WHEN it comes to national interests, intergovernmental negotiations can be knotty.
On Friday, I wrote how the sudden death of US President Franklin D Roosevelt in April 1945 left his successor Harry Truman facing a welter of issues. Among them was FDR’s 1941 Lend-Lease programme, which Truman cancelled after the Second World War ended in September 1945.
As Congress had not authorised goods still in transit to be gifted, they were sold at around 90 per cent discount and the sale converted into loans (our share was around £1billion, but Britain was not the only country in this scheme).
That was generous, but the abrupt shutoff still left us facing bankruptcy (the US may not have realised this): We had been using sale of those goods to pay for food and other essentials, and our war-oriented economy had restricted our ability to earn from exports.
The British economist John Maynard Keynes was sent to Washington to ask for a grant or gift, on the moral ground that we had held the fort against fascism until the US joined us. He was disabused of this optimism, as Sir Christopher Meyer explains in this 2007 BBC documentary.
Whatever Truman’s personal feelings may have been, he had to work with (or against) a Congress dominated by the ‘Conservative coalition.’
FDR’s 1944 State of the Union address had looked forward to guaranteeing everyone ‘useful and remunerative work’, a decent home, health treatment, a good education, social security and so on – like the ambitions of the British Labour Party.
Congress’s conservatives opposed costly, freedom-limiting paternalism (Churchill had warned that a Labour election victory would lead to loss of liberty, enforced by ‘some form of Gestapo’) and for a time it looked as though Keynes’s mission would fail altogether.
However, the threat of Soviet communism, with its tyrannical nature and empire-building, was now becoming clearer. And, much as Washington had been surprised and upset by Churchill’s defenestration by the British electorate in July 1945, socialism was preferable to Stalinism.
So in 1946 the Anglo-American Loan was agreed – around five billion dollars (some of it from Canada) at two per cent interest for 50 years (in practice, until 2007.)
However, the problems didn’t stop there: A condition of the loan was that sterling had to become convertible into other currencies. Eventually this led to a run on the pound which Britain’s war-reduced gold and other reserves couldn’t defend, so forcing a 30 per cent devaluation in 1949 (and, since the loan was in dollars, increasing the real value of the debt!)
In 1948, Congress passed the Economic Co-operation Act, aka the Marshall Plan. This was not merely to support and rebuild ruined Western European economies, but to counter communism – the latter aim not stated baldly, but the preamble refers to ‘the maintenance of conditions abroad in which free institutions may survive.’
The assistance was even offered to Russia and its satellites, but was refused – partly because hated Germany was included in the plan, but also because it threatened interference in Soviet domestic affairs.
Influential in the formulation of American policy towards Europe and the Soviet Union was a State Department official named George Kennan, of whom more later. For now, let us look at how the Marshall Plan bore more fruit for some than for others.
How come Britain, despite all this fresh money, lagged behind its Continental competitors in the following years?
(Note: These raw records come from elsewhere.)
-- ==== Sys2Proof/Tests/Slice0.lean ====
section
/-!
SUPPORT. The model's own tests: words decoded from the spec's encodings, the ill-formed commands, the vectors of
95_test_vectors.md for each operation, one-step tests of the commands, and for every obligation with hypotheses a witness that
meets them. Expected values are the spec's; the source of each is in its comment.
-/

namespace Sys2Proof.Tests

open Sys2Proof.Machine

/-- A test on the next state of an outcome. -/
def nextIs (o : Host.Outcome State Fault Refusal) (p : State → Bool) : Bool :=
  match o with
  | .next t => p t
  | .fault _ => false
  | .refused _ => false

/-- A block with these channel contents and no depth limits, as after reset otherwise. -/
def block (cmd : List Word) (din : List Byte) : State := { State.reset with cmd := cmd, din := din }

/-- A block whose sizes are limited. -/
def limited (cap cmdDepth dinDepth doutDepth : Nat) : Params :=
  ⟨.atMost cap, .atMost cmdDepth, .atMost dinDepth, .atMost doutDepth⟩

/-! ## WellFormed: the ill-formed terms -/

theorem test_write_count_too_large : ¬ WellFormed (.write 16777216) := by decide
theorem test_getHash_count_too_large : ¬ WellFormed (.getHash 16777216) := by decide
theorem test_write_count_largest : WellFormed (.write 16777215) := by decide

/-! ## Decoding (V-EN1; the words are R70's fields written out: N in bits 31:8, OP in bits 7:0) -/

theorem test_decode_write_3 : decode 0b00000000000000000000001100000001#32 = .cmd (.write 3) := by decide
theorem test_decode_write_max : decode 0b11111111111111111111111100000001#32 = .cmd (.write 16777215) := by decide
theorem test_decode_finalize : decode 0b00000000000000000000000000000010#32 = .cmd .finalize := by decide
theorem test_decode_finalize_reserved : decode 0x00000102 = .err .reservedNonzero := by decide
theorem test_decode_reset : decode 0b00000000000000000000000000000011#32 = .cmd .reset := by decide
theorem test_decode_reset_reserved : decode 0x80000003 = .err .reservedNonzero := by decide
theorem test_decode_getHash_42 : decode 0b00000000000000000010101000000100#32 = .cmd (.getHash 42) := by decide
theorem test_decode_zero_word : decode 0x00000000 = .err .illegalOpcode := by decide
theorem test_decode_opcode_before_count : decode 0x01000081 = .err .illegalOpcode := by decide
theorem test_encode_write_3 : encode (.write 3) = 0x00000301 := by decide
theorem test_table_word : decodeTableWord 32 0x00000304 = some (.getHash 3) := by decide

/-! ## The Permutation Core -/

/-- The state whose lane (x,y) is `v` and every other lane 0. -/
def onlyLane (x y : Nat) (v : Lane) : KState := KState.zero.setLane x y v
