theorem byteAt_stored_of_ne {k : Nat} (hne : k ≠ s.cur) : byteAt (stored b s) k = byteAt s k :=
  Memory.read_write_of_ne _ _ b hne

theorem byteAt_stored_cur (hwf : Memory.wf s.cfg.bufInit s.buf = true) : byteAt (stored b s) s.cur = b := by
  rw [byteAt_stored hwf, if_pos rfl]

/-- A byte past the magic leaves it. -/
theorem MagicHeld.stored (h : MagicHeld s) (hcur : 2 ≤ s.cur) : MagicHeld (stored b s) := by
  unfold MagicHeld
  rwa [byteAt_stored_of_ne (by omega), byteAt_stored_of_ne (by omega)]

/-- A byte past the length field leaves the length. -/
theorem declaredLen_stored (hcur : 4 ≤ s.cur) : declaredLen (stored b s) = declaredLen s := by
  rw [declaredLen, byteAt_stored_of_ne (by omega), byteAt_stored_of_ne (by omega), declaredLen]

theorem LengthBounded.stored (h : LengthBounded s) (hcur : 4 ≤ s.cur) : LengthBounded (stored b s) := by
  unfold LengthBounded
  rwa [declaredLen_stored hcur]

theorem IdRow.stored (h : IdRow s) (hcur : 4 ≤ s.cur) : IdRow (stored b s) := by
  obtain ⟨hrem, hbounded, hmagic⟩ := h
  exact ⟨hrem.trans (declaredLen_stored hcur).symm, hbounded.stored hcur, hmagic.stored (by omega)⟩

/-- The byte at offset 3 completes the length whose low byte stands in `rem` (R65). -/
theorem declaredLen_stored_lengthHigh (hwf : Memory.wf s.cfg.bufInit s.buf = true) (hcur : s.cur = 3)
    (hrem : s.rem = (byteAt s 2).setWidth 16) : declaredLen (stored b s) = lengthHigh s.rem b := by
  have hhigh : byteAt (stored b s) 3 = b := hcur ▸ byteAt_stored_cur hwf
  rw [declaredLen, byteAt_stored_of_ne (by omega), hhigh, hrem]
  exact (lengthHigh_lengthLow _ b).symm

/-- `n` bytes of a frame of the declared length are still to come: the row of the state `afterCount` gives (R69, R70). -/
theorem invRow_afterCount {n : Half} {t : State} (hrem : t.rem = n)
    (hcur : t.cur + n.toNat = 8 + (declaredLen t).toNat) (hle : n.toNat ≤ (declaredLen t).toNat)
    (hbounded : LengthBounded t) (hmagic : MagicHeld t) : InvRow t (afterCount n) := by
  subst hrem
  unfold afterCount
  split
  case isTrue hzero =>
    rw [hzero, BitVec.toNat_zero] at hcur
    exact ⟨hcur, hzero, hbounded, hmagic⟩
  case isFalse hne =>
    have hpos : t.rem.toNat ≠ 0 := fun h => hne (BitVec.eq_of_toNat_eq h)
    exact ⟨hcur, by omega, hle, hbounded, hmagic⟩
Writing on the BBC’s history website, historian Correlli Barnett argues that it was wasted on trying to hold on to the Empire, and on a Welfare State we could not afford, rather than being invested in the modernisation of British industry.
Some may agree with the first part, though the hurried partition of India led to large-scale bloodshed; but as to the Welfare State, Labour had promised it, the people wanted it and felt they had earned it.
In October 1943, Labour MP Tom Driberg had his BBC contract cancelled for saying on his radio programme: ‘People in this country are determined not to tolerate anything savouring of a return to the pre-war years of mass unemployment.’
The 1945 election result should not have come as a shock: ‘If not now, when?’ As well as blaming working-class agitation, we might consider Britain had long failed to reinvest in businesses, their workforce skills and technology. The common people were not prepared simply to ‘grin and bear it’ again, after all they had gone through from 1914 on.
Germany, although it received less from the Marshall Plan than Britain, benefited from other factors: The NATO defence umbrella that saved Germans paying their full share; the boost from American and British service personnel’s spending there; and, says author and political commentator David Frum, ‘the U.S. acquiesced in the undervaluation of the deutschmark and yen to aid German and Japanese recovery.’
More importantly perhaps, Germany had invested in superior technical education in the 19th century, with ‘an extensive system of university and polytechnic education with close ties to industry that allowed them becoming the largest industrial power in Europe by the beginning of the 20th century.’
As the war in Europe drew to a close, the Russians, British and Americans were scouring German forests for scientists, papers and prototypes to develop their own missile and other technology; unfortunately, we no longer had enough money to offer the German boffins attractive packages in Britain.